Алексей Апухтин - Профессор бессмертия (сборник)
Напомню также, что этот взгляд мой на соотношение творчества природы и человека тоже давно уже, только недостаточно ярко, сознавался другими. Знаменитый языковед Миллер, как известно, считал науку языковедения одною из составных частей естествоведения; старик Винкельман думал применить к оценке художественных произведений естественно-научный метод; знаменитый Бэр пытался объяснять вопросы истории чрез посредство естественных наук, а бессмертный Шиллер наметил полное сходство между процессом, происходящим в зерне до появления ростка, и тем, что происходит в душе художника до появления на свет его произведения. Таких примеров мог бы я привести целый ряд.
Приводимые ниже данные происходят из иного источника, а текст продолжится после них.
-- ==== Sys2Proof/Certificates/Slice0/Obligations.lean ====
section
/-! DEFINITION. The statements for the provers, from the numbered rules of spec/. Each names the rule it formalises; a
free value is constrained by none of them. -/

open Sys2Proof Sys2Proof.Machine

/-! ## Encoding -/

/-- Decoding the encoding of an instruction gives it back, whatever its operands (spec/30 R72 to R77). -/
def Obligations.DecodeEncodeAgree : Prop :=
  ∀ i : Instr, decode (encode i) = .ok i

/-- A transaction that decodes to an instruction carries exactly that instruction's word (spec/30 R76, R77): no word has
a second meaning. -/
def Obligations.DecodedWordIsTheEncoding : Prop :=
  ∀ (t : Transaction) (i : Instr), decode t = .ok i → t.word = (encode i).word

/-- Words the spec writes out (spec/30 R76, R84, spec/95) decode to what they stand for. -/
def Obligations.SpecWordsDecode : Prop :=
  decodeTableWord 32 0x00000010 = some .uartInit ∧
  decodeTableWord 32 0x00000012 = some .uartReset ∧
  decodeTableWord 32 0x00000120 = some (.flashInit 1 0 0) ∧
  decodeTableWord 32 0x00000521 = some (.flashUninit 5) ∧
  decodeTableWord 32 0x00000022 = some (.flashEraseSector 0) ∧
  decodeTableWord 32 0x000041E0 = some (.evRxReady 0x41) ∧
  decodeTableWord 32 0x000000E1 = some .evTxReady ∧
  decodeTableWord 32 0x00000110 = none ∧
  decodeTableWord 32 0x00010010 = none ∧
  decodeTableWord 32 0x0000001A = none

/-- spec/30 R77: the two forms of event word, and no other word is an event. -/
def Obligations.EventWordsDecode : Prop :=
  (∀ byte : Byte, decodeEvent (0x000000E0#32 ||| (byte.setWidth 32 <<< 8)) = .ok (.evRxReady byte)) ∧
  decodeEvent 0x000000E1#32 = .ok .evTxReady ∧
  ∀ ev : Word, (∀ byte : Byte, ev ≠ 0x000000E0#32 ||| (byte.setWidth 32 <<< 8)) → ev ≠ 0x000000E1#32 →
    decodeEvent ev = .error .notAnEvent

/-- spec/30 R78, R79: a command that meets any of the clauses (a) to (e) changes no state and is answered `ILLEGAL`. -/
def Obligations.IllegalCommandHasNoEffect : Prop :=
  ∀ (s : State) (c : Command) (rest : List Turn), s.params.Wf → s.xfer.kind = .idle →
    s.schedule = .port (.command c) :: rest → Illegal s.params c →
      step s = .next { s with schedule := rest, responses := s.responses ++ [⟨5, 0, [], 0, 0⟩] }

/-- The other direction of spec/30 R78: a command that meets none of the clauses decodes to an instruction with legal
operands. -/
def Obligations.LegalCommandDecodes : Prop :=
  ∀ (p : Params) (c : Command), ¬ Illegal p c →
    ∃ i, decode (.command c) = .ok i ∧ i.wellFormed p = true ∧ i ≠ .evTxReady ∧ ∀ b, i ≠ .evRxReady b

/-- An instruction whose operands are not legal (spec/30 R78(d), R78(e)) has no effect but the response `ILLEGAL`. -/
def Obligations.IllegalOperandsAnswerIllegal : Prop :=
  ∀ (i : Instr) (s : State), i.wellFormed s.params = false →
    exec i s = .next { s with responses := s.responses ++ [⟨5, 0, [], 0, 0⟩] }

/-! ## The step -/

/-- The transaction first in the schedule that decodes to an instruction is run by `exec`, the turn used up; a command
only when none is in flight (spec/30 R70). That a schedule says who moves is the model's choice (entry 4). -/
def Obligations.StepRunsDecodedInstruction : Prop :=
  ∀ (s : State) (t : Transaction) (i : Instr) (rest : List Turn), s.params.Wf →
    s.schedule = .port t :: rest → decode t = .ok i → ((∃ c, t = .command c) → s.xfer.kind = .idle) →
      step s = exec i { s with schedule := rest }

/-- The host waits for its command in flight (spec/30 R70, spec/00 R16): with nothing else placed, at a turn of its own,
or with a command next in the schedule (which stays there), the step is the next atomic step of that command; and a
waiting command sees one more byte moved, or the end with one response. That a schedule says who moves is the model's
choice (entry 4). -/
def Obligations.HostWaitsForCompletion : Prop :=
  (∀ s : State, s.params.Wf → s.schedule = [] → step s = transferStep s) ∧
  (∀ (s : State) (rest : List Turn), s.params.Wf → s.schedule = .hostStep :: rest →
    step s = transferStep { s with schedule := rest }) ∧
  (∀ (s : State) (c : Command) (rest : List Turn), s.Inv → s.schedule = .port (.command c) :: rest →
    s.xfer.kind ≠ .idle → step s = transferStep s ∧ ∃ t, step s = .next t ∧ t.schedule = s.schedule ∧
      (t.xfer.moved = s.xfer.moved + 1 ∧ t.responses = s.responses ∨
       t.xfer = Xfer.idle ∧ t.responses.length = s.responses.length + 1))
Так как при изложении всего перечисленного мне нужно было придерживаться какой-либо из более известных и наиболее подходящих мне систем, то я предпочел придерживаться системы Дарвина и его ближайшего дополнителя и последователя — Геккеля. Дарвин, наделавший еще так недавно столько шума и несмотря на то быстро забываемый, все-таки остается одним из величайших мыслителей. Конечно, много правды также и в его возражателях, например, в Данилевском, и несомненно, сильные удары нанесены его знаменитой теории «себяприспособления», хотя бы недавним открытием на глубине четырех тысяч метров в пучинах морских, куда не проникает ни один солнечный луч, рыб, снабженных чрезвычайно сложными глазами и богатых красками, что по теории Дарвина было бы немыслимо, так как глаза в вечной тьме должны бы были подвергнуться полному уничтожению (атрофии); сам Дарвин от многого под конец отказался; но, тем не менее, система его все-таки остается полною системою. Для цели, мною себе намеченной, очень сподручною оказалась схема физиологических и биологических явлений, выработанная Геккелем. Я взял ее почти целиком и наполнил параграфы ее, весьма последовательно развивающие бытие «организмов природы», характеристиками бытия «психических организмов» творчества человеческого духа. К великому изумлению моему и почти против ожидания, по окончании этой многолетней и кропотливой работы получил я нечто достаточно цельное, свидетельствующее очень наглядно, что и в творчестве человеческого духа есть своя реформация, своя биология, несомненно, есть зарождения и смерти организмов, есть графически ясное их распространение по земле, есть в них болезни острые и хронические, есть причины преждевременной и старческой смерти и т. п.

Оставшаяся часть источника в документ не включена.